Learning stripboard/Veroboard opened up a TON of new circuits for me. No more using legs from resistors and capacitors to act as traces. Just make sure you have your orientation correct and make all of the trace cuts and you're in business! 

Here are a few tips that I use when I solder up stripboard:

I use a drill bit just a bit wider than the traces to make the cuts. I just spin it with my fingers until the copper doesn't connect anymore. 
I use a thin sharpie to label the rows and columns to keep me from putting a part in the wrong space.
To cut the board, I use a metal ruler and a craft knife to score the lines on both sides before I snap them apart. The dust is nothing to mess with so use a mask. A small coping saw also works.
I use either magnifying attachments on my glasses or a loupe to make sure that I don't have any solder bridges between traces.
I also have used small zip ties to keep the birds nest of wires a bit more manageable. That's one of the downsides, as you often have wires branching out from both ends which gets messy.
I bought a nice kit of jumpers for breadboarding in different lengths which have been helpful when connecting traces. They are insulated and the perfect lengths to make it easy.

Hope those help.


----------



## jeffwhitfield (Feb 1, 2022)

SYLV9ST9R said:


> Guys, start by looking at the different tabs at the top of that page, it's a great starter. http://tagboardeffects.blogspot.com


Yup, that's exactly what I just did. Definitely some good resources. Pretty much clears things up. Didn't realize just how simple it is.


----------



## BuddytheReow (Feb 1, 2022)

I just finished my stripboard writeup. Check it out here.

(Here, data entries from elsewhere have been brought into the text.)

theorem exec_spiConfigure (hidx : idx.toNat < nSpi) (src : SpiClockSource) (m : Nat) (n : FactorN) :
    exec (.spiConfigure idx src m n) s = configure (spiClk idx).off src m n s := by
  rw [spiClk_off hidx]
  exact if_pos (decide_eq_true hidx)

theorem bringupOf_reads (hidx : idx.toNat < instances s.params k) (h : s.runs a 0) :
    s.readsOn (exec (bringupOf k idx) s) (bgr k) 1 := by
  rw [exec_bringupOf hidx, bringup_read h]
  exact readsOn_next s (bgr k) 1

theorem bringupOf_holds (hidx : idx.toNat < instances s.params k) (h : s.runs a 1) :
    s.writesOn (exec (bringupOf k idx) s) a (bgr k) (holdInReset idx a.tmp) 2 := by
  rw [exec_bringupOf hidx, bringup_hold h]
  exact writesOn_next s a (bgr k) _ 2

theorem bringupOf_rereads (hidx : idx.toNat < instances s.params k) (h : s.runs a 2) :
    s.readsOn (exec (bringupOf k idx) s) (bgr k) 3 := by
  rw [exec_bringupOf hidx, bringup_reread h]
  exact readsOn_next s (bgr k) 3

theorem bringupOf_releases (hidx : idx.toNat < instances s.params k) (h : s.runs a 3) :
    s.writesLast (exec (bringupOf k idx) s) a (bgr k) (letRun idx a.tmp) := by
  rw [exec_bringupOf hidx, bringup_release h]
  exact writesLast_next s a (bgr k) _

theorem powerdownOf_reads (hidx : idx.toNat < instances s.params k) (h : s.runs a 0) :
    s.readsOn (exec (powerdownOf k idx) s) (bgr k) 1 := by
  rw [exec_powerdownOf hidx, powerdown_read h]
  exact readsOn_next s (bgr k) 1

theorem powerdownOf_holds (hidx : idx.toNat < instances s.params k) (h : s.runs a 1) :
    s.writesLast (exec (powerdownOf k idx) s) a (bgr k) (holdInReset idx a.tmp) := by
  rw [exec_powerdownOf hidx, powerdown_hold h]
  exact writesLast_next s a (bgr k) _

theorem spiConfigure_reads (hidx : idx.toNat < nSpi) {src : SpiClockSource} {m : Nat} {n : FactorN} (hm : m ≤ 15)
    (h : s.runs a 0) : s.readsOn (exec (.spiConfigure idx src m n) s) (spiClk idx) 1 := by
  rw [exec_spiConfigure hidx]
  simp only [configure, inFlight_current h.1, h.2, if_neg hm.not_gt, read32_register]
  exact readsOn_next s (spiClk idx) 1

theorem spiConfigure_writes (hidx : idx.toNat < nSpi) {src : SpiClockSource} {m : Nat} {n : FactorN} (h : s.runs a 1) :
    s.writesLast (exec (.spiConfigure idx src m n) s) a (spiClk idx) (configured a.tmp src m n) := by
  rw [exec_spiConfigure hidx]
  simp only [configure, inFlight_current h.1, h.2, write32_register]
  exact writesLast_next s a (spiClk idx) _

end

/-- Settles O27: the four phases are two reads and two writes of the kind's register. -/
theorem bringupPhases : Obligations.BringupPhases := by
  intro s a k idx hidx x
  have hwindow : windowTarget (bringupOf k idx) = some (bgr k) := by cases k <;> rfl
  refine ⟨fun o => ?_, fun b d o hop hd hdone hph => window_eq_some_iff.mpr ⟨hdone, hph, d, o, _, hop, hd, hwindow⟩,
    bringupOf_reads hidx, fun h => ⟨_, holdInReset_heldBits idx a.tmp, bringupOf_holds hidx h⟩,
    bringupOf_rereads hidx, fun h => ⟨_, letRun_runningBits idx a.tmp, bringupOf_releases hidx h⟩⟩
  cases k
  · exact (decode_row _ .uartBringup idx o rfl).trans (if_pos (decide_eq_true hidx))
  · exact (decode_row _ .spiBringup idx o rfl).trans (if_pos (decide_eq_true hidx))

/-- Settles O28: the two phases are a read and a write of the kind's register. -/
theorem powerdownPhases : Obligations.PowerdownPhases := by
  intro s a k idx hidx x
  have hwindow : windowTarget (powerdownOf k idx) = some (bgr k) := by cases k <;> rfl
  refine ⟨fun o => ?_, fun b d o hop hd hdone hph => window_eq_some_iff.mpr ⟨hdone, hph, d, o, _, hop, hd, hwindow⟩,
    powerdownOf_reads hidx, fun h => ⟨_, holdInReset_heldBits idx a.tmp, powerdownOf_holds hidx h⟩⟩
  cases k
  · exact (decode_row _ .uartPowerdown idx o rfl).trans (if_pos (decide_eq_true hidx))
  · exact (decode_row _ .spiPowerdown idx o rfl).trans (if_pos (decide_eq_true hidx))

/-! ### The logical states along the phases (R110) -/

section
variable {s t : State} {a : Agent} {k : Kind} {idx : BitVec 4}

theorem index_lt_of_exec_bringupOf (h : exec (bringupOf k idx) s = .next t) : idx.toNat < instances s.params k := by
  cases k <;> exact of_decide_eq_true (checkIndex_next h).1

theorem index_lt_of_exec_powerdownOf (h : exec (powerdownOf k idx) s = .next t) : idx.toNat < instances s.params k := by
  cases k <;> exact of_decide_eq_true (checkIndex_next h).1

theorem reg_of_writesOn {r : Reg} {w : Word} {n : Nat} (h : s.writesOn (.next t) a r w n) : t.reg r = w := by
  obtain ⟨_, ht, ⟨hreg, -⟩, -⟩ := h
  cases ht
  exact hreg

theorem reg_of_writesLast {r : Reg} {w : Word} (h : s.writesLast (.next t) a r w) : t.reg r = w := by
  obtain ⟨_, ht, ⟨hreg, -⟩, -⟩ := h
  cases ht
  exact hreg

theorem logicalState_of_holdInReset {v : Word} (h : t.reg (bgr k) = holdInReset idx v) :
    t.logicalState k idx = .heldInReset := by
  rw [State.logicalState, h, (holdInReset_heldBits idx v).logicalState]

theorem logicalState_of_letRun {v : Word} (h : t.reg (bgr k) = letRun idx v) : t.logicalState k idx = .running := by
  rw [State.logicalState, h, (letRun_runningBits idx v).logicalState]

/-- Logical states are bits of the two gating registers (R22). -/
theorem logicalState_of_spiClk (h : ∀ q, q ≠ spiClk idx → t.reg q = s.reg q) (k : Kind) (j : BitVec 4) :
    t.logicalState k j = s.logicalState k j := by
  have hne : bgr k ≠ spiClk idx := by cases k <;> unfold spiClk <;> split <;> nofun
  simp only [State.logicalState, h _ hne]

/-- No phase of a configure writes another register than its own. -/
theorem configure_keeps_other {r q : Reg} (hq : q ≠ r) {src : SpiClockSource} {m : Nat} {n : FactorN}
    (h : configure r.off src m n s = .next t) : t.reg q = s.reg q := by
  obtain ⟨a, -, hk⟩ := inFlight_next h
  split at hk
  · split at hk
    · cases hk
      exact s.raise_reg _ _ q
    · rw [read32_register] at hk
      cases hk
      simp
  · rw [write32_register] at hk
    cases hk
    simp [State.afterWrite_reg_other s r q _ hq]
  · cases hk

end

/-- Settles O35: the words the phases write give the states, and a configure writes no gating register. -/
theorem logicalStatesOfTheOperations : Obligations.LogicalStatesOfTheOperations := by
  intro s t a k idx
  refine ⟨fun hruns h => ?_, fun hruns h => ?_, fun hruns h => ?_, fun src m n h => ?_⟩
  · have hphase := bringupOf_holds (index_lt_of_exec_bringupOf h) hruns
    exact logicalState_of_holdInReset (reg_of_writesOn (h ▸ hphase))
  · have hphase := bringupOf_releases (index_lt_of_exec_bringupOf h) hruns
    exact logicalState_of_letRun (reg_of_writesLast (h ▸ hphase))
  · have hphase := powerdownOf_holds (index_lt_of_exec_powerdownOf h) hruns
    exact logicalState_of_holdInReset (reg_of_writesLast (h ▸ hphase))
  · have hidx : idx.toNat < nSpi := of_decide_eq_true (checkIndex_next h).1
    rw [exec_spiConfigure hidx] at h
    exact logicalState_of_spiClk fun q hq => configure_keeps_other hq h

/-! ### The new events of one agent (R48) -/

/-- The event of an access of `r` by the agent `id`. -/
def accessEvent (id : Nat) (r : Reg) (dir : Dir) (v : Word) : Event :=
  { agent := id, dir := dir, off := r.off, value := v }

/-- From `s` to `t` the history grew, and what agent `id` added to it are the events `es`. -/
def State.addsEvents (s t : State) (id : Nat) (es : List Event) : Prop :=
  ∃ h, t.history = s.history ++ h ∧ h.filter (fun e => e.agent == id) = es

section
variable {s u t : State} {id : Nat} {e : Event} {es es' h : List Event}

theorem addsEvents_refl (s : State) (id : Nat) : s.addsEvents s id [] := ⟨[], by simp, rfl⟩

theorem addsEvents_of_append (hhist : t.history = s.history ++ [e]) (he : e.agent = id) : s.addsEvents t id [e] :=
  ⟨[e], hhist, by simp [he]⟩

theorem addsEvents_of_append_other (hhist : t.history = s.history ++ [e]) (he : e.agent ≠ id) : s.addsEvents t id [] :=
  ⟨[e], hhist, by simp [he]⟩

theorem State.addsEvents.trans (h₁ : s.addsEvents u id es) (h₂ : u.addsEvents t id es') :
    s.addsEvents t id (es ++ es') := by
  obtain ⟨l₁, hhist₁, rfl⟩ := h₁
  obtain ⟨l₂, hhist₂, rfl⟩ := h₂
  exact ⟨l₁ ++ l₂, by rw [hhist₂, hhist₁, List.append_assoc], List.filter_append _ _⟩

theorem State.addsEvents.eq_filter (hadd : s.addsEvents t id es) (hhist : t.history = s.history ++ h) :
    h.filter (fun e => e.agent == id) = es := by
  obtain ⟨l, hl, rfl⟩ := hadd
  rw [List.append_cancel_left (hhist.symm.trans hl)]

end

/-! ### A step as one agent sees it (R27, R40) -/

/-- In `u` the agent with record `a` has the turn with its operation in flight, and the machine is as in `s`. -/
structure State.TurnGiven (s u : State) (a : Agent) : Prop where
  current : u.current = some a
  ids : u.idsDistinct
  params : u.params = s.params
  reg : ∀ q, u.reg q = s.reg q
  history : u.history = s.history

section
variable {s u t : State} {a : Agent} {id : Nat}

theorem step_idsDistinct (hids : s.idsDistinct) (h : step s = .next t) : t.idsDistinct := by
  obtain ⟨-, hsame, -⟩ := otherAgentsAreUntouched s t h
  unfold State.idsDistinct
  rwa [hsame]

theorem step_params (h : step s = .next t) : t.params = s.params := (otherAgentsAreUntouched s t h).1

theorem nextTurn_turnGiven (hids : s.idsDistinct) (h : s.nextTurn = some u) :
    ∃ b ∈ s.agents, ∃ a, b.begin = some a ∧ u.turn = b.id ∧ s.TurnGiven u a := by
  obtain ⟨b, hb, a, hbegin, hcurrent, hturn, -, hparams, hreg, -, hhist, -⟩ := nextTurn_spec h
  obtain ⟨-, hid, -⟩ := begin_cases hbegin
  have huids : u.idsDistinct := by
    unfold State.idsDistinct
    rw [(nextTurn_agreeOutside h).1]
    exact hids
  exact ⟨b, hb, a, hbegin, hturn.trans hid, hcurrent, huids, hparams, hreg, hhist⟩

/-- A step leaves the record of an agent without the turn alone, and its event is another's. -/
theorem step_of_other (hids : s.idsDistinct) (ha : s.agent id = some a) (h : step s = .next t) (hturn : t.turn ≠ id) :
    t.agent id = some a ∧ s.addsEvents t id [] := by
  obtain ⟨hmem, hid⟩ := agent_mem ha
  constructor
  · obtain ⟨-, -, hkept⟩ := otherAgentsAreUntouched s t h
    have ht : a ∈ t.agents.filter (fun x => x.id != t.turn) := by
      rw [hkept]
      exact List.mem_filter.mpr ⟨hmem, by simpa [hid] using hturn.symm⟩
    exact (agent_eq_some_iff (step_idsDistinct hids h)).mpr ⟨List.mem_of_mem_filter ht, hid⟩
  · cases step_access h with
    | idle hreg hhist => exact ⟨[], by simp [hhist], rfl⟩
    | read r v hv hreg hhist => exact addsEvents_of_append_other hhist hturn
    | write r v hsame hother hhist => exact addsEvents_of_append_other hhist hturn

/-- A step is another agent's, or it is the phase step of the agent's own request. -/
theorem step_agent_cases (hids : s.idsDistinct) (ha : s.agent id = some a) (h : step s = .next t) :
    t.agent id = some a ∧ s.addsEvents t id [] ∨
      ∃ b u, a.begin = some b ∧ s.TurnGiven u b ∧ runRequest b.op u = .next t := by
  obtain ⟨-, rfl⟩ | ⟨u, b, hu, hb, hrun⟩ := step_cases h
  · exact .inl ⟨ha, addsEvents_refl t id⟩
  · obtain ⟨c, hc, b', hbegin, hturn, hgiven⟩ := nextTurn_turnGiven hids hu
    obtain rfl : b = b' := Option.some.inj (hb.symm.trans hgiven.current)
    by_cases hid : c.id = id
    · obtain rfl : a = c := Option.some.inj (ha.symm.trans ((agent_eq_some_iff hids).mpr ⟨hc, hid⟩))
      exact .inr ⟨b, u, hbegin, hgiven, hrun⟩
    · obtain ⟨b', hb', e⟩ := runRequest_effect hrun
      obtain ⟨⟨-, -, hkept, -⟩, -⟩ := e.frame
      exact .inl (step_of_other hids ha h (by rwa [hkept, hturn]))

/-- The agent with the turn has the record its phase step makes of the one in flight. -/
theorem State.TurnGiven.agent (hu : s.TurnGiven u a) {f : Agent → Agent} (ht : u.turnBecomes t f)
    (hf : ∀ x, (f x).id = x.id) : t.agent a.id = some (f a) := by
  obtain ⟨hmem, hid, -, -⟩ := current_spec hu.current
  have htids : t.idsDistinct := by
    unfold State.idsDistinct
    rw [ht, (agreeOutside_update fun x hx => (hf x).trans hx).1]
    exact hu.ids
  have hfa : f a ∈ t.agents := ht ▸ List.mem_map.mpr ⟨a, hmem, if_pos hid⟩
  exact (agent_eq_some_iff htids).mpr ⟨hfa, hf a⟩

theorem State.TurnGiven.addsEvents (hu : s.TurnGiven u a) {r : Reg} {dir : Dir} {v : Word}
    (ht : t.history = u.history ++ [{ agent := u.turn, dir := dir, off := r.off, value := v }]) :
    s.addsEvents t a.id [accessEvent a.id r dir v] := by
  obtain ⟨-, hid, -⟩ := current_spec hu.current
  rw [hu.history, ← hid] at ht
  exact addsEvents_of_append ht rfl

theorem step_of_finished (hids : s.idsDistinct) (hs : s.finished id) (h : step s = .next t) :
    t.finished id ∧ s.addsEvents t id [] := by
  obtain ⟨a, ha, hdone, hrest⟩ := hs
  obtain ⟨hkept, hevents⟩ | ⟨b, u, hbegin, -, -⟩ := step_agent_cases hids ha h
  · exact ⟨⟨a, hkept, hdone, hrest⟩, hevents⟩
  · simp [Agent.begin, hdone, hrest] at hbegin

end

						TUTORIAL - What's the Deal With Stripboard/Veroboard?
					

A few people have asked me about stripboard so I thought I'd do a simple writeup. Turned out a lot longer to make it "simple", but I covered the bases here.  What is Stripboard?  Stripboard is simply a different type of prototyping platform. If soldering is your main vice, this is the way to go...




					forum.pedalpcb.com


----------



## almondcity (Feb 1, 2022)

I have a question about wiring. The black wire for ground on the left side, does that run to the footswitch? (I guess the middle lug if using PPCB schematics) Do you tie the ground of all three Jacks and run that to the same footswitch lug?


----------



## BuddytheReow (Feb 1, 2022)

almondcity said:


> I have a question about wiring. The black wire for ground on the left side, does that run to the footswitch? (I guess the middle lug if using PPCB schematics) Do you tie the ground of all three Jacks and run that to the same footswitch lug?

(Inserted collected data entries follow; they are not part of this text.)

/-- R57: every command, accepted or illegal, gets exactly one response, after the draws it makes; VALUE is 0 where STATUS is not OK or
the command has no VALUE type in R52, and BYTES is empty where STATUS is not OK or the command is not NEXTBYTES. -/
def Obligations.EveryCommandGetsOneResponse : Prop :=
  ∀ (s : State) (rest : List HostAct) (c : Command), s.pending = .command c :: rest →
    ∃ (t : State) (es : List PortEvent) (r : Response),
      step s = .next t ∧ t.trace = s.trace ++ es ++ [.response r] ∧ es.all isDraw = true ∧
        (r.status ≠ .ok → r.value = 0 ∧ r.bytes = []) ∧
        (∀ i, decode c = .ok i → hasValue i = false → r.value = 0) ∧
        ((∀ count, decode c ≠ .ok (.nextbytes count)) → r.bytes = [])

/-- R130: the codes of STATUS. No two STATUS values share a code, and no value has any other code. -/
def Obligations.StatusCodesAsTabled : Prop :=
  statusCode .ok = 0x00 ∧ statusCode .outOfRange = 0x01 ∧ statusCode .invalidArgument = 0x02 ∧
    statusCode .notInitialized = 0x03 ∧ statusCode .illegalCommand = 0x04 ∧
    (∀ a b : Status, statusCode a = statusCode b → a = b) ∧ ∀ a : Status, (statusCode a).toNat ≤ 0x04

/-- This hardware is the parametric block at the parameter values R5 gives: RTZ, the default seed check, and an open word
source. -/
def Obligations.HardwareIsParametricBlock : Prop :=
  (∀ s, step s = stepWith hardware s) ∧ (∀ i s, exec i s = execWith hardware i s) ∧
    hardware.rounding = .rtz ∧ (∀ x : Word, hardware.seedValid x = true ↔ 0 < sint64 x) ∧
    hardware.next = Config.wsNext

/-! ## WideMultiply and reinterpretation (41_widemul.md) -/

/-- R80: MULHI answers floor(x * y / 2^64) of the exact product and changes nothing else, whether VALID is 0 or 1. -/
def Obligations.MulhiAnswersHighHalf : Prop :=
  ∀ (x y : Word) (s : State),
    ∃ v : Word, v.toNat = x.toNat * y.toNat / 2 ^ 64 ∧
      exec (.mulhi x y) s = .next { s with trace := s.trace ++ [.response ⟨.ok, v, []⟩] }

/-- R83: the partial-product form gives the same result for all inputs. -/
def Obligations.MulhiPartialProductsAgree : Prop :=
  ∀ (x y : Word) (s : State),
    exec (.mulhi x y) s = .next { s with trace := s.trace ++ [.response ⟨.ok, mulHighPartial x y, []⟩] }

/-- Corner cases of R80: MULHI is commutative, never exceeds 2^64 - 2, and is 0 where an operand is 0 or 1. -/
def Obligations.MulhiCornerCases : Prop :=
  ∀ (x y : Word) (s : State),
    exec (.mulhi x y) s = exec (.mulhi y x) s ∧ (mulHigh x y).toNat ≤ 2 ^ 64 - 2 ∧
      mulHigh x 0 = 0 ∧ mulHigh 0 y = 0 ∧ mulHigh x 1 = 0

/-- R81 and R82: ASI64 and ASU64 answer their operand's bits unchanged and change nothing else, whether VALID is 0 or 1. -/
def Obligations.ReinterpretationKeepsBits : Prop :=
  ∀ (u : Word) (s : State),
    exec (.asi64 u) s = .next { s with trace := s.trace ++ [.response ⟨.ok, u, []⟩] } ∧
    exec (.asu64 u) s = .next { s with trace := s.trace ++ [.response ⟨.ok, u, []⟩] }

/-- R84: ASU64 of ASI64 gives back every pattern, ASI64 of ASU64 every signed value, and sint64 is a bijection with
inverse pat. -/
def Obligations.ReinterpretationRoundTrips : Prop :=
  (∀ (u : Word) (s : State), ∃ (t : State) (v : Word),
    exec (.asi64 u) s = .next t ∧ t.trace = s.trace ++ [.response ⟨.ok, v, []⟩] ∧
      exec (.asu64 v) t = .next { t with trace := t.trace ++ [.response ⟨.ok, u, []⟩] }) ∧
  (∀ (i : Int) (s : State), -2 ^ 63 ≤ i → i < 2 ^ 63 → ∃ (t : State) (v w : Word),
    exec (.asu64 (pat i)) s = .next t ∧ t.trace = s.trace ++ [.response ⟨.ok, v, []⟩] ∧
      exec (.asi64 v) t = .next { t with trace := t.trace ++ [.response ⟨.ok, w, []⟩] } ∧ sint64 w = i) ∧
  (∀ u : Word, -2 ^ 63 ≤ sint64 u ∧ sint64 u < 2 ^ 63 ∧ pat (sint64 u) = u)

/-! ## The stream: Take and NEXTN (42_bitfield.md, 10_state.md) -/

/-- R90, through NEXTN: with `f` bits fresh, `n <= f` takes the low `n` bits of BUFFER and shifts it, and `n > f` makes one draw and puts
the word's low `n - f` bits above the fresh bits. Whole numbers stand for the bit operations. -/
def Obligations.NextnTakesField : Prop :=
  ∀ (n : Word) (s : State), s.valid = true → 1 ≤ n.toNat → n.toNat ≤ 64 →
    (n.toNat ≤ s.fresh.toNat →
      exec (.nextn n) s = .next { s with
        buffer := BitVec.ofNat 64 (s.buffer.toNat / 2 ^ n.toNat)
        fresh := BitVec.ofNat 7 (s.fresh.toNat - n.toNat)
        trace := s.trace ++ [.response ⟨.ok, BitVec.ofNat 64 (s.buffer.toNat % 2 ^ n.toNat), []⟩] }) ∧
    (s.fresh.toNat < n.toNat →
      exec (.nextn n) s = .next { s with
        cursor := (Config.wsNext s.cursor).2
        buffer := BitVec.ofNat 64 ((Config.wsNext s.cursor).1.toNat / 2 ^ (n.toNat - s.fresh.toNat))
        fresh := BitVec.ofNat 7 (64 - (n.toNat - s.fresh.toNat))
        trace := s.trace ++
          [.draw s.cursor (Config.wsNext s.cursor).1 (Config.wsNext s.cursor).2,
            .response ⟨.ok, BitVec.ofNat 64 (s.buffer.toNat % 2 ^ s.fresh.toNat +
              (Config.wsNext s.cursor).1.toNat % 2 ^ (n.toNat - s.fresh.toNat) * 2 ^ s.fresh.toNat), []⟩] })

all the grounds need to be connected in some way. The jacks, footswitch, and the circuit itself must all be grounded. You can do 1 of 2 things for grounding. You can connect everything in a ground loop where nearly every ground point has 2 wires going to it. An alternative which I’ve done is make a 4x1 piece of stripboard and put all the grounds to that. Either way will work. I think the second method is called star grounding but I could be wrong on the name


----------



## BuddytheReow (Feb 4, 2022)

Here's a baxandall tone stack I found on this site. http://guitar-fx-layouts.238.s1.nabble.com/. It also has a variable gain control for volume. I haven't tried maxing it out yet since it's a trimmer and didn't have a screwdriver near my amp.

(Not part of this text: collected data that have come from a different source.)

theorem unitDropped_of_ge (hp : 52 ≤ v.toNat.log2) : unitDropped v = v.toNat % 2 ^ (v.toNat.log2 - 52) * 2 ^ 52 := by
  rw [unitDropped, two_pow_eq_mul_two_pow_52 hp, Nat.mul_mod_mul_right]

/-! ### The pattern UnitF64 gives -/

/-- The pattern after `packF64 e m`: a significand that overflows goes to the next exponent (43_generators.md R104). -/
def packNext (e m : Nat) : Word := if m + 1 = 2 ^ 53 then packF64 (e + 1) (2 ^ 52) else packF64 e (m + 1)

theorem unitF64_zero (mode : F64Rounding) : unitF64 mode 0 = 0 := if_pos rfl

/-- R104's first case: the significand holds all of `v`, so that the rounding does not matter. -/
theorem unitF64_of_log2_le (mode : F64Rounding) (hv : v ≠ 0) (hp : v.toNat.log2 ≤ 52) :
    unitF64 mode v = packF64 (v.toNat.log2 + 959) (unitSignificand v) := by
  rw [unitSignificand_of_le hp]
  exact (if_neg hv).trans (if_pos hp)

/-- R104's second case: the bits below the significand decide whether it goes up. -/
theorem unitF64_of_lt_log2 (mode : F64Rounding) (hv : v ≠ 0) (hp : 52 < v.toNat.log2) :
    unitF64 mode v =
      if roundsUp mode (unitSignificand v) (v.toNat % 2 ^ (v.toNat.log2 - 52)) (v.toNat.log2 - 52) then
        packNext (v.toNat.log2 + 959) (unitSignificand v)
      else packF64 (v.toNat.log2 + 959) (unitSignificand v) := by
  rw [unitSignificand_of_ge hp.le]
  exact (if_neg hv).trans (if_neg hp.not_ge)

/-- R104's test on the dropped bits is the test on `unitDropped`. -/
theorem roundsUp_rne_iff (hp : 52 < v.toNat.log2) :
    roundsUp .rne (unitSignificand v) (v.toNat % 2 ^ (v.toNat.log2 - 52)) (v.toNat.log2 - 52) = true ↔ RoundsToNext v := by
  have hhalf : 2 ^ (v.toNat.log2 - 52) = 2 * 2 ^ (v.toNat.log2 - 52 - 1) := by
    rw [← pow_succ', Nat.sub_add_cancel (by omega)]
  rw [RoundsToNext, unitDropped_of_ge hp.le, two_pow_eq_mul_two_pow_52 hp.le]
  simp only [roundsUp, Bool.or_eq_true, Bool.and_eq_true, decide_eq_true_eq]
  omega

/-- Where nothing is dropped RNE does not go up. -/
theorem not_roundsToNext_of_log2_le (hp : v.toNat.log2 ≤ 52) : ¬ RoundsToNext v := by
  have hpos := Nat.two_pow_pos v.toNat.log2
  rw [RoundsToNext, unitDropped_of_le hp]
  omega

theorem unitF64_rtz (hv : v ≠ 0) : unitF64 .rtz v = packF64 (v.toNat.log2 + 959) (unitSignificand v) := by
  obtain hp | hp := le_or_gt v.toNat.log2 52
  · exact unitF64_of_log2_le .rtz hv hp
  · exact (unitF64_of_lt_log2 .rtz hv hp).trans (if_neg Bool.false_ne_true)

theorem unitF64_rne_of_roundsToNext (hv : v ≠ 0) (hup : RoundsToNext v) :
    unitF64 .rne v = packNext (v.toNat.log2 + 959) (unitSignificand v) := by
  have hp : 52 < v.toNat.log2 := not_le.1 fun hp => not_roundsToNext_of_log2_le hp hup
  rw [unitF64_of_lt_log2 .rne hv hp, if_pos ((roundsUp_rne_iff hp).2 hup)]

I stumbled upon this site a number of months ago and wanted to try a layout. For some reason the site was down for a while (maybe a few weeks?) and thought it was kaput. A day or two ago I found out it was back up (assuming they renewed their certificate/license).

Anyways, since this was a new site I was a bit hesitant of trying it out. Since it's stripboard you can basically salvage all your components so I said screw it and pulled the trigger this afternoon.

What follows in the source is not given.